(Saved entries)

-- ==== Sys2Proof/Machine/Tab.lean ====
section
/-! DEFINITION. Sys2Proof/Machine/Tab.lean: sparse tables in one canonical form. A table holds a family of like things
(bytes of a store, landing buffers, channels, mailboxes) by number: keys strictly rising, and no entry equal to what an
unlisted key reads as, so that equal tables are equal data. -/

namespace Sys2Proof.Machine

/-- A table from numbers to values: (key, value) pairs. -/
abbrev Tab (α : Type) := List (Nat × α)

/-- What key k reads as; an unlisted key reads as d. -/
def tget {α : Type} (d : α) : Tab α → Nat → α
  | [], _ => d
  | (k', v) :: t, k => if k = k' then v else tget d t k

/-- Put value v at key k, ahead of every greater key, with the entry dropped when v is what an unlisted key reads as. -/
def tset {α : Type} [DecidableEq α] (d : α) : Tab α → Nat → α → Tab α
  | [], k, v => if v = d then [] else [(k, v)]
  | (k', v') :: t, k, v =>
    if k < k' then (if v = d then (k', v') :: t else (k, v) :: (k', v') :: t)
    else if k = k' then (if v = d then t else (k, v) :: t)
    else (k', v') :: tset d t k v

/-- Change the value at key k by f. -/
def tmod {α : Type} [DecidableEq α] (d : α) (t : Tab α) (k : Nat) (f : α → α) : Tab α :=
  tset d t k (f (tget d t k))

/-- Every key of the table is above b. -/
def tabove {α : Type} (b : Nat) : Tab α → Prop
  | [] => True
  | (k, _) :: _ => b < k

/-- The canonical form: keys strictly rising, no entry equal to d. -/
def twf {α : Type} (d : α) : Tab α → Prop
  | [] => True
  | (k, v) :: t => v ≠ d ∧ tabove k t ∧ twf d t

/-- The keys below n whose value satisfies p, in rising order. -/
def twhere {α : Type} (d : α) (t : Tab α) (n : Nat) (p : α → Bool) : List Nat :=
  (List.range n).filter (fun k => p (tget d t k))

/-- A byte memory: the entries (address, byte) that differ from the byte an unlisted address reads as. -/
abbrev Mem := List Host.Cell

/-- The canonical form of a memory whose unlisted bytes read as d: addresses strictly rising, no entry equal to d. -/
def Memory.wf (d : Byte) : Mem → Bool
  | [] => true
  | (a, v) :: t => v != d && (match t with
    | [] => true
    | (b, _) :: _ => decide (a < b)) && Memory.wf d t

/-- Read n bytes from address a, lowest address first. -/
def memBytes (d : Byte) (m : Mem) (a : Nat) : Nat → List Byte
  | 0 => []
  | n + 1 => tget d m a :: memBytes d m (a + 1) n

/-- Write a list of bytes from address a upward. -/
def memPut (d : Byte) (m : Mem) (a : Nat) : List Byte → Mem
  | [] => m
  | b :: bs => memPut d (tset d m a b) (a + 1) bs

/-- Set the n bytes from address a to what an unlisted address reads as: drop their entries. -/
def memClear (m : Mem) (a n : Nat) : Mem := m.filter (fun c => c.1 < a || a + n ≤ c.1)

/-- Little-endian number of a byte list (R28: all multi-byte Chart fields are little-endian). -/
def leNat : List Byte → Nat
  | [] => 0
  | b :: bs => b.toNat + 256 * leNat bs

/-- The n little-endian bytes of a number. -/
def leBytes : Nat → Nat → List Byte
  | 0, _ => []
  | n + 1, v => BitVec.ofNat 8 v :: leBytes n (v / 256)

/-- Big-endian number of a byte list. -/
def beNat (l : List Byte) : Nat := leNat l.reverse

/-- The n big-endian bytes of a number. -/
def beBytes (n v : Nat) : List Byte := (leBytes n v).reverse

end Sys2Proof.Machine
end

### Directions for this task
Could you write out, unchanged, the line with "def beBytes (n" and every line after it in the data above?

### Reply
def beBytes (n v : Nat) : List Byte := (leBytes n v).reverse

end Sys2Proof.Machine
end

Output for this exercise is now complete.